The sexual abuse scandal shocked the Philadelphia area, home to 1.5 million Catholics, 35 percent of the population. The “Bishop Accountability” Web site, which tracks clergy abuse, lists 136 priests from the archdiocese suspected of abuse, including Brennan.

The scandal ensnared two cardinals, Anthony Bevilacqua and Justin Rigali, who had been criticized for not doing enough to investigate and remove from active ministry priests accused of sexually abusing children. The criminal investigation resulted in the conviction of Monsignor William Lynn, the first Catholic Church official jailed in the scandal, for covering up the abuse. It is possible that he will meet privately with victims and their families, but any such meeting is unlikely to be announced in advance.

On Sunday, Sept. 27, Pope Francis is scheduled to visit several prisoners at the jail in Philadelphia where, until July, Lynn was incarcerated. (He is now in a state prison awaiting the outcome of an appeal.)

About a week after Sean McIlmail’s death, the Philadelphia district attorney’s office dropped its case against Brenna for lack of a witness.

“Sean suffered in silence for over a decade,” District Attorney Seth Williams, a former altar boy, said at the time. “I cannot say enough about the bravery this young man displayed in coming forward to bring these crimes to light.”

Sean told his family that he was cooperating with authorities for the sake of his nephews, Liam and Braden, with whom he chased butterflies in the yard, so what had happened to him “wouldn’t happen to these guys.”

A civil case, seeking reimbursement for Sean’s drug rehabilitation costs and damages for pain and suffering, is continuing.

“We plan to depose Brennan. We’ve asked for Monsignor Lynn, the bishops, a laundry list of church officials,” says Hamilton, the family attorney and a scholar of church-state legal issues. “The family is requesting an agreement of better policy. This case is not under seal, because the McIlmails have refused to sign the confidentiality agreements requested by the church. They want justice. They want to protect children. They want the world to know. And they want the church to do better.”

Discovery in the case is supposed to begin this fall, with a trial scheduled for November 2016, though the church has historically settled cases before they go to trial.

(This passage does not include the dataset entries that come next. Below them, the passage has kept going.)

@[simp] theorem State.setCmderr_cfg (s : State) (e : BitVec 3) : (s.setCmderr e).cfg = s.cfg := by rfl
@[simp] theorem State.setCmderr_regs (s : State) (e : BitVec 3) : (s.setCmderr e).regs = s.regs := by rfl
@[simp] theorem State.setCmderr_pc (s : State) (e : BitVec 3) : (s.setCmderr e).pc = s.pc := by rfl
@[simp] theorem State.setCmderr_seqWrap (s : State) (e : BitVec 3) : (s.setCmderr e).seqWrap = s.seqWrap := by rfl
@[simp] theorem State.setCmderr_sleeping (s : State) (e : BitVec 3) : (s.setCmderr e).sleeping = s.sleeping := by rfl
@[simp] theorem State.setCmderr_debugMode (s : State) (e : BitVec 3) : (s.setCmderr e).debugMode = s.debugMode := by rfl
@[simp] theorem State.setCmderr_waiting (s : State) (e : BitVec 3) : (s.setCmderr e).waiting = s.waiting := by rfl
@[simp] theorem State.setCmderr_stale (s : State) (e : BitVec 3) : (s.setCmderr e).stale = s.stale := by rfl
@[simp] theorem State.setCmderr_csr (s : State) (e : BitVec 3) : (s.setCmderr e).csr = s.csr := by rfl
@[simp] theorem State.setCmderr_timer (s : State) (e : BitVec 3) : (s.setCmderr e).timer = s.timer := by rfl
@[simp] theorem State.setCmderr_ipic (s : State) (e : BitVec 3) : (s.setCmderr e).ipic = s.ipic := by rfl
@[simp] theorem State.setCmderr_pins (s : State) (e : BitVec 3) : (s.setCmderr e).pins = s.pins := by rfl
@[simp] theorem State.setCmderr_dcsr (s : State) (e : BitVec 3) : (s.setCmderr e).dcsr = s.dcsr := by rfl
@[simp] theorem State.setCmderr_dpc (s : State) (e : BitVec 3) : (s.setCmderr e).dpc = s.dpc := by rfl
@[simp] theorem State.setCmderr_pb (s : State) (e : BitVec 3) : (s.setCmderr e).pb = s.pb := by rfl
@[simp] theorem State.setCmderr_tselect (s : State) (e : BitVec 3) : (s.setCmderr e).tselect = s.tselect := by rfl
@[simp] theorem State.setCmderr_triggers (s : State) (e : BitVec 3) : (s.setCmderr e).triggers = s.triggers := by rfl
@[simp] theorem State.setCmderr_scu (s : State) (e : BitVec 3) : (s.setCmderr e).scu = s.scu := by rfl
@[simp] theorem State.setCmderr_tap (s : State) (e : BitVec 3) : (s.setCmderr e).tap = s.tap := by rfl
@[simp] theorem State.setCmderr_mem (s : State) (e : BitVec 3) : (s.setCmderr e).mem = s.mem := by rfl
@[simp] theorem State.setCmderr_freeCtr (s : State) (e : BitVec 3) : (s.setCmderr e).freeCtr = s.freeCtr := by rfl
@[simp] theorem State.setCmderr_inputs (s : State) (e : BitVec 3) : (s.setCmderr e).inputs = s.inputs := by rfl

@[simp] theorem State.failCommand_cfg (s : State) (e : BitVec 3) : (s.failCommand e).cfg = s.cfg := by rfl
@[simp] theorem State.failCommand_regs (s : State) (e : BitVec 3) : (s.failCommand e).regs = s.regs := by rfl
@[simp] theorem State.failCommand_pc (s : State) (e : BitVec 3) : (s.failCommand e).pc = s.pc := by rfl
@[simp] theorem State.failCommand_seqWrap (s : State) (e : BitVec 3) : (s.failCommand e).seqWrap = s.seqWrap := by rfl
@[simp] theorem State.failCommand_sleeping (s : State) (e : BitVec 3) : (s.failCommand e).sleeping = s.sleeping := by rfl
@[simp] theorem State.failCommand_debugMode (s : State) (e : BitVec 3) : (s.failCommand e).debugMode = s.debugMode := by rfl
@[simp] theorem State.failCommand_waiting (s : State) (e : BitVec 3) : (s.failCommand e).waiting = s.waiting := by rfl
@[simp] theorem State.failCommand_stale (s : State) (e : BitVec 3) : (s.failCommand e).stale = s.stale := by rfl
@[simp] theorem State.failCommand_csr (s : State) (e : BitVec 3) : (s.failCommand e).csr = s.csr := by rfl
@[simp] theorem State.failCommand_timer (s : State) (e : BitVec 3) : (s.failCommand e).timer = s.timer := by rfl
@[simp] theorem State.failCommand_ipic (s : State) (e : BitVec 3) : (s.failCommand e).ipic = s.ipic := by rfl
@[simp] theorem State.failCommand_pins (s : State) (e : BitVec 3) : (s.failCommand e).pins = s.pins := by rfl
@[simp] theorem State.failCommand_dcsr (s : State) (e : BitVec 3) : (s.failCommand e).dcsr = s.dcsr := by rfl
@[simp] theorem State.failCommand_dpc (s : State) (e : BitVec 3) : (s.failCommand e).dpc = s.dpc := by rfl
@[simp] theorem State.failCommand_pb (s : State) (e : BitVec 3) : (s.failCommand e).pb = s.pb := by rfl
@[simp] theorem State.failCommand_tselect (s : State) (e : BitVec 3) : (s.failCommand e).tselect = s.tselect := by rfl
@[simp] theorem State.failCommand_triggers (s : State) (e : BitVec 3) : (s.failCommand e).triggers = s.triggers := by rfl
@[simp] theorem State.failCommand_scu (s : State) (e : BitVec 3) : (s.failCommand e).scu = s.scu := by rfl
@[simp] theorem State.failCommand_tap (s : State) (e : BitVec 3) : (s.failCommand e).tap = s.tap := by rfl
@[simp] theorem State.failCommand_mem (s : State) (e : BitVec 3) : (s.failCommand e).mem = s.mem := by rfl
@[simp] theorem State.failCommand_freeCtr (s : State) (e : BitVec 3) : (s.failCommand e).freeCtr = s.freeCtr := by rfl
@[simp] theorem State.failCommand_inputs (s : State) (e : BitVec 3) : (s.failCommand e).inputs = s.inputs := by rfl

@[simp] theorem State.hangCommand_cfg (s : State) : (s.hangCommand).cfg = s.cfg := by rfl
@[simp] theorem State.hangCommand_regs (s : State) : (s.hangCommand).regs = s.regs := by rfl
@[simp] theorem State.hangCommand_pc (s : State) : (s.hangCommand).pc = s.pc := by rfl
@[simp] theorem State.hangCommand_seqWrap (s : State) : (s.hangCommand).seqWrap = s.seqWrap := by rfl
@[simp] theorem State.hangCommand_sleeping (s : State) : (s.hangCommand).sleeping = s.sleeping := by rfl
@[simp] theorem State.hangCommand_debugMode (s : State) : (s.hangCommand).debugMode = s.debugMode := by rfl
@[simp] theorem State.hangCommand_stale (s : State) : (s.hangCommand).stale = s.stale := by rfl
@[simp] theorem State.hangCommand_csr (s : State) : (s.hangCommand).csr = s.csr := by rfl
@[simp] theorem State.hangCommand_timer (s : State) : (s.hangCommand).timer = s.timer := by rfl
@[simp] theorem State.hangCommand_ipic (s : State) : (s.hangCommand).ipic = s.ipic := by rfl
@[simp] theorem State.hangCommand_pins (s : State) : (s.hangCommand).pins = s.pins := by rfl
@[simp] theorem State.hangCommand_dcsr (s : State) : (s.hangCommand).dcsr = s.dcsr := by rfl
@[simp] theorem State.hangCommand_dpc (s : State) : (s.hangCommand).dpc = s.dpc := by rfl
@[simp] theorem State.hangCommand_pb (s : State) : (s.hangCommand).pb = s.pb := by rfl
@[simp] theorem State.hangCommand_tselect (s : State) : (s.hangCommand).tselect = s.tselect := by rfl
@[simp] theorem State.hangCommand_triggers (s : State) : (s.hangCommand).triggers = s.triggers := by rfl
@[simp] theorem State.hangCommand_scu (s : State) : (s.hangCommand).scu = s.scu := by rfl
@[simp] theorem State.hangCommand_tap (s : State) : (s.hangCommand).tap = s.tap := by rfl
@[simp] theorem State.hangCommand_mem (s : State) : (s.hangCommand).mem = s.mem := by rfl
@[simp] theorem State.hangCommand_freeCtr (s : State) : (s.hangCommand).freeCtr = s.freeCtr := by rfl
@[simp] theorem State.hangCommand_inputs (s : State) : (s.hangCommand).inputs = s.inputs := by rfl

@[simp] theorem State.spendData1_cfg (s : State) : (s.spendData1).cfg = s.cfg := by rfl
@[simp] theorem State.spendData1_regs (s : State) : (s.spendData1).regs = s.regs := by rfl
@[simp] theorem State.spendData1_pc (s : State) : (s.spendData1).pc = s.pc := by rfl
@[simp] theorem State.spendData1_seqWrap (s : State) : (s.spendData1).seqWrap = s.seqWrap := by rfl
@[simp] theorem State.spendData1_sleeping (s : State) : (s.spendData1).sleeping = s.sleeping := by rfl
@[simp] theorem State.spendData1_debugMode (s : State) : (s.spendData1).debugMode = s.debugMode := by rfl
@[simp] theorem State.spendData1_waiting (s : State) : (s.spendData1).waiting = s.waiting := by rfl
@[simp] theorem State.spendData1_stale (s : State) : (s.spendData1).stale = s.stale := by rfl
@[simp] theorem State.spendData1_csr (s : State) : (s.spendData1).csr = s.csr := by rfl
@[simp] theorem State.spendData1_timer (s : State) : (s.spendData1).timer = s.timer := by rfl
@[simp] theorem State.spendData1_ipic (s : State) : (s.spendData1).ipic = s.ipic := by rfl
@[simp] theorem State.spendData1_pins (s : State) : (s.spendData1).pins = s.pins := by rfl
@[simp] theorem State.spendData1_dcsr (s : State) : (s.spendData1).dcsr = s.dcsr := by rfl
@[simp] theorem State.spendData1_dpc (s : State) : (s.spendData1).dpc = s.dpc := by rfl
@[simp] theorem State.spendData1_pb (s : State) : (s.spendData1).pb = s.pb := by rfl
@[simp] theorem State.spendData1_tselect (s : State) : (s.spendData1).tselect = s.tselect := by rfl
@[simp] theorem State.spendData1_triggers (s : State) : (s.spendData1).triggers = s.triggers := by rfl
@[simp] theorem State.spendData1_scu (s : State) : (s.spendData1).scu = s.scu := by rfl
@[simp] theorem State.spendData1_tap (s : State) : (s.spendData1).tap = s.tap := by rfl
@[simp] theorem State.spendData1_mem (s : State) : (s.spendData1).mem = s.mem := by rfl
@[simp] theorem State.spendData1_freeCtr (s : State) : (s.spendData1).freeCtr = s.freeCtr := by rfl
@[simp] theorem State.spendData1_inputs (s : State) : (s.spendData1).inputs = s.inputs := by rfl

@[simp] theorem State.busyError_cfg (s : State) : (s.busyError).cfg = s.cfg := by unfold State.busyError; split <;> rfl
@[simp] theorem State.busyError_regs (s : State) : (s.busyError).regs = s.regs := by unfold State.busyError; split <;> rfl
@[simp] theorem State.busyError_pc (s : State) : (s.busyError).pc = s.pc := by unfold State.busyError; split <;> rfl
@[simp] theorem State.busyError_seqWrap (s : State) : (s.busyError).seqWrap = s.seqWrap := by unfold State.busyError; split <;> rfl
@[simp] theorem State.busyError_sleeping (s : State) : (s.busyError).sleeping = s.sleeping := by unfold State.busyError; split <;> rfl
@[simp] theorem State.busyError_debugMode (s : State) : (s.busyError).debugMode = s.debugMode := by unfold State.busyError; split <;> rfl
@[simp] theorem State.busyError_waiting (s : State) : (s.busyError).waiting = s.waiting := by unfold State.busyError; split <;> rfl
@[simp] theorem State.busyError_stale (s : State) : (s.busyError).stale = s.stale := by unfold State.busyError; split <;> rfl
@[simp] theorem State.busyError_csr (s : State) : (s.busyError).csr = s.csr := by unfold State.busyError; split <;> rfl
@[simp] theorem State.busyError_timer (s : State) : (s.busyError).timer = s.timer := by unfold State.busyError; split <;> rfl
@[simp] theorem State.busyError_ipic (s : State) : (s.busyError).ipic = s.ipic := by unfold State.busyError; split <;> rfl
@[simp] theorem State.busyError_pins (s : State) : (s.busyError).pins = s.pins := by unfold State.busyError; split <;> rfl
@[simp] theorem State.busyError_dcsr (s : State) : (s.busyError).dcsr = s.dcsr := by unfold State.busyError; split <;> rfl
@[simp] theorem State.busyError_dpc (s : State) : (s.busyError).dpc = s.dpc := by unfold State.busyError; split <;> rfl
@[simp] theorem State.busyError_pb (s : State) : (s.busyError).pb = s.pb := by unfold State.busyError; split <;> rfl
@[simp] theorem State.busyError_tselect (s : State) : (s.busyError).tselect = s.tselect := by unfold State.busyError; split <;> rfl
@[simp] theorem State.busyError_triggers (s : State) : (s.busyError).triggers = s.triggers := by unfold State.busyError; split <;> rfl
@[simp] theorem State.busyError_scu (s : State) : (s.busyError).scu = s.scu := by unfold State.busyError; split <;> rfl
@[simp] theorem State.busyError_tap (s : State) : (s.busyError).tap = s.tap := by unfold State.busyError; split <;> rfl
@[simp] theorem State.busyError_mem (s : State) : (s.busyError).mem = s.mem := by unfold State.busyError; split <;> rfl
@[simp] theorem State.busyError_freeCtr (s : State) : (s.busyError).freeCtr = s.freeCtr := by unfold State.busyError; split <;> rfl
@[simp] theorem State.busyError_inputs (s : State) : (s.busyError).inputs = s.inputs := by unfold State.busyError; split <;> rfl

@[simp] theorem State.setData0_cfg (s : State) (v : Word) : (s.setData0 v).cfg = s.cfg := by rfl
@[simp] theorem State.setData0_regs (s : State) (v : Word) : (s.setData0 v).regs = s.regs := by rfl
@[simp] theorem State.setData0_pc (s : State) (v : Word) : (s.setData0 v).pc = s.pc := by rfl
@[simp] theorem State.setData0_seqWrap (s : State) (v : Word) : (s.setData0 v).seqWrap = s.seqWrap := by rfl
@[simp] theorem State.setData0_sleeping (s : State) (v : Word) : (s.setData0 v).sleeping = s.sleeping := by rfl
@[simp] theorem State.setData0_debugMode (s : State) (v : Word) : (s.setData0 v).debugMode = s.debugMode := by rfl
@[simp] theorem State.setData0_waiting (s : State) (v : Word) : (s.setData0 v).waiting = s.waiting := by rfl
@[simp] theorem State.setData0_stale (s : State) (v : Word) : (s.setData0 v).stale = s.stale := by rfl
@[simp] theorem State.setData0_csr (s : State) (v : Word) : (s.setData0 v).csr = s.csr := by rfl
@[simp] theorem State.setData0_timer (s : State) (v : Word) : (s.setData0 v).timer = s.timer := by rfl
@[simp] theorem State.setData0_ipic (s : State) (v : Word) : (s.setData0 v).ipic = s.ipic := by rfl
@[simp] theorem State.setData0_pins (s : State) (v : Word) : (s.setData0 v).pins = s.pins := by rfl
@[simp] theorem State.setData0_dcsr (s : State) (v : Word) : (s.setData0 v).dcsr = s.dcsr := by rfl
@[simp] theorem State.setData0_dpc (s : State) (v : Word) : (s.setData0 v).dpc = s.dpc := by rfl
@[simp] theorem State.setData0_pb (s : State) (v : Word) : (s.setData0 v).pb = s.pb := by rfl
@[simp] theorem State.setData0_tselect (s : State) (v : Word) : (s.setData0 v).tselect = s.tselect := by rfl
@[simp] theorem State.setData0_triggers (s : State) (v : Word) : (s.setData0 v).triggers = s.triggers := by rfl
@[simp] theorem State.setData0_scu (s : State) (v : Word) : (s.setData0 v).scu = s.scu := by rfl
@[simp] theorem State.setData0_tap (s : State) (v : Word) : (s.setData0 v).tap = s.tap := by rfl
@[simp] theorem State.setData0_mem (s : State) (v : Word) : (s.setData0 v).mem = s.mem := by rfl
@[simp] theorem State.setData0_freeCtr (s : State) (v : Word) : (s.setData0 v).freeCtr = s.freeCtr := by rfl
@[simp] theorem State.setData0_inputs (s : State) (v : Word) : (s.setData0 v).inputs = s.inputs := by rfl
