/-- The model divides the exact integer by 2^32 and rounds down, so that for a negative product too the word kept is bits
63:32 of its two's complement. -/
theorem highWord_eq_extract (p : Int) : highWord p = (BitVec.ofInt 64 p).extractLsb' 32 32 := by
  apply BitVec.eq_of_toNat_eq
  simp only [highWord, BitVec.toNat_ofInt, toNat_extract]
  omega

/-- A product reduced to 64 bits is the product of its operands reduced to 64 bits. -/
theorem highWord_mul (x y : Int) :
    highWord (x * y) = (BitVec.ofInt 64 x * BitVec.ofInt 64 y).extractLsb' 32 32 := by
  rw [highWord_eq_extract, BitVec.ofInt_mul]

/-! ## The operands (R292 to R294) -/

/-- A signed operand enters the product as its sign extension. -/
theorem ofInt_signed (a : Word) : BitVec.ofInt 64 a.toInt = a.signExtend 64 := rfl

/-- An unsigned operand enters the product as its zero extension. -/
theorem ofInt_unsigned (a : Word) : BitVec.ofInt 64 a.toNat = a.setWidth 64 := by
  rw [BitVec.ofInt_natCast, BitVec.ofNat_toNat]

theorem highWord_signed (a b : Word) :
    highWord (a.toInt * b.toInt) = (a.signExtend 64 * b.signExtend 64).extractLsb' 32 32 := by
  rw [highWord_mul, ofInt_signed, ofInt_signed]

theorem highWord_signedUnsigned (a b : Word) :
    highWord (a.toInt * b.toNat) = (a.signExtend 64 * b.setWidth 64).extractLsb' 32 32 := by
  rw [highWord_mul, ofInt_signed, ofInt_unsigned]

theorem highWord_unsigned (a b : Word) :
    highWord (a.toNat * b.toNat) = (a.setWidth 64 * b.setWidth 64).extractLsb' 32 32 := by
  rw [highWord_mul, ofInt_unsigned, ofInt_unsigned]

/-! ## The multiplications -/

/-- Settles O4: every form writes one result back, the word of the exact product; the form's reading of each operand, signed
or unsigned, is the extension under which that operand enters the 64-bit product. -/
theorem multiplyResult : Obligations.MultiplyResult := by
  intro s rd rs1 rs2
  refine ⟨?mul, ?mulh, ?mulhsu, ?mulhu⟩
  case mul => exact exec_completes rfl (lowWord_mul _ _)
  case mulh => exact exec_completes rfl (highWord_signed _ _)
  case mulhsu => exact exec_completes rfl (highWord_signedUnsigned _ _)
  case mulhu => exact exec_completes rfl (highWord_unsigned _ _)

end Sys2Proof.Machine
end

section
/-! Gathered operands: where each bit of a gathered operand comes from, and the columns that hold the operand (R143, R151). -/
namespace Sys2Proof

/-- The positions in the source of the bits that `gatherFrom` concatenates, the lowest bit of the result first. -/
def positions : List (Nat × Nat) → List Nat
  | [] => []
  | (lo, len) :: t => positions t ++ List.range' lo len

theorem testBit_gatherFrom (x : Nat) (ps : List (Nat × Nat)) (acc i : Nat) :
    (gatherFrom x ps acc).testBit i =
      (positions ps)[i]?.elim (acc.testBit (i - (positions ps).length)) x.testBit := by
  induction ps generalizing acc with
  | nil => rfl
  | cons p t ih =>
    obtain ⟨lo, len⟩ := p
    rw [gatherFrom, ih, testBit_snoc, positions]
    obtain inTail | inPiece := Nat.lt_or_ge i (positions t).length
    · simp [List.getElem?_append_left, inTail]
    · by_cases h : i - (positions t).length < len
      · simp [List.getElem?_append_right, inPiece, h, Nat.testBit_div_two_pow, Nat.add_comm lo]
      · simp [List.getElem?_append_right, inPiece, h, Nat.sub_sub]

theorem getLsbD_gather {n : Nat} (x : BitVec n) (ps : List (Nat × Nat)) {i : Nat} (h : i < (positions ps).length) :
    (gather (positions ps).length x ps).getLsbD i = x.getLsbD (positions ps)[i] := by
  simp [gather, testBit_gatherFrom, h, BitVec.getLsbD]

/-- Bits `lo` and up of `y` are the gathered bits of `x` where each is the bit of `x` that its position names. -/
theorem extract_eq_gather_iff {m n k : Nat} (y : BitVec m) (x : BitVec n) (lo : Nat) (ps : List (Nat × Nat))
    (hk : (positions ps).length = k) :
    y.extractLsb' lo k = gather k x ps ↔ ∀ b ∈ (positions ps).zipIdx lo, y.getLsbD b.2 = x.getLsbD b.1 := by
  subst hk
  rw [List.forall_mem_zipIdx, BitVec.eq_of_getLsbD_eq_iff]
  refine forall₂_congr fun i hi => ?_
  rw [BitVec.getLsbD_extractLsb', getLsbD_gather x ps hi]
  simp [hi]

/-- A column of a word: its lowest bit, its width, and the pieces of the operand that it holds. -/
structure Column where
  lo : Nat
  len : Nat
  pieces : List (Nat × Nat)

/-- Word bit and operand bit of each bit of the column. -/
def Column.links (c : Column) : List (Nat × Nat) := ((positions c.pieces).zipIdx c.lo).map Prod.swap

/-- The pieces `ps` of a word name, bit for bit, what the columns hold of an operand of `k` bits. -/
abbrev Matches (k : Nat) (ps : List (Nat × Nat)) (cols : List Column) : Prop :=
  (positions ps).length = k ∧ (∀ c ∈ cols, (positions c.pieces).length = c.len) ∧
    (positions ps).zipIdx.Perm (cols.flatMap Column.links)

/-- Where the two tables match, reading an operand from its columns undoes writing it to them, in both directions. -/
theorem gather_eq_iff_columns {n k : Nat} {x : BitVec n} {v : BitVec k} {ps : List (Nat × Nat)} (cols : List Column)
    (h : Matches k ps cols) :
    gather k x ps = v ↔ ∀ c ∈ cols, x.extractLsb' c.lo c.len = gather c.len v c.pieces := by
  obtain ⟨hk, hlen, hperm⟩ := h
  have whole : gather k x ps = v ↔ v.extractLsb' 0 k = gather k x ps := by
    rw [BitVec.extractLsb'_eq_self, eq_comm]
  have column : ∀ c ∈ cols, (x.extractLsb' c.lo c.len = gather c.len v c.pieces ↔
      ∀ b ∈ c.links, v.getLsbD b.2 = x.getLsbD b.1) := fun c hc => by
    rw [extract_eq_gather_iff _ _ _ _ (hlen c hc), Column.links, List.forall_mem_map]
    exact forall₂_congr fun _ _ => eq_comm
  calc gather k x ps = v
      ↔ ∀ b ∈ (positions ps).zipIdx, v.getLsbD b.2 = x.getLsbD b.1 := whole.trans (extract_eq_gather_iff _ _ _ _ hk)
    _ ↔ ∀ b ∈ cols.flatMap Column.links, v.getLsbD b.2 = x.getLsbD b.1 := forall_congr' fun _ => by rw [hperm.mem_iff]
    _ ↔ ∀ c ∈ cols, x.extractLsb' c.lo c.len = gather c.len v c.pieces := by
      rw [List.forall_mem_flatMap]
      exact forall₂_congr fun c hc => (column c hc).symm

theorem extract_eq_gather {n : Nat} (x : BitVec n) (lo len : Nat) : x.extractLsb' lo len = gather len x [(lo, len)] := by
  apply BitVec.eq_of_toNat_eq
  rw [toNat_extract]
  simp [gather, gatherFrom]

end Sys2Proof
end

section
/-! The 32-bit encodings: a word is the encoding of operands where its columns are those operands, and decoding reads them back
(R141 to R149). -/
namespace Sys2Proof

“The drug piece is unbelievably common,” says David Clohessy, national director of SNAP (Survivors Network of Those Abused by Priests). “The indirect disclosures are surprisingly common. The law enforcement involvement is painfully rare.”

The McIlmails’ anger is directed more toward the church than the priest they accuse of damaging their son.

“I’m not mad at him, because I think he’s sick,” Debbie says. “I’m angry at the church for letting him serve so long and covering it up.”

The McIlmails aren’t sure anything will bring them back to participation in the formal structure of the church. Their faith, however, remains resolute.

“We were never mad at God,” Mike says. “I pray nightly that Brennan lives a nice long life. I also pray that other victims have the courage to come forward.”

Debbie plans to be out of the region when Pope Francis visits. “If they had asked if anyone who had a child who was a victim would meet with the pope,” she says, “I would have met with him.”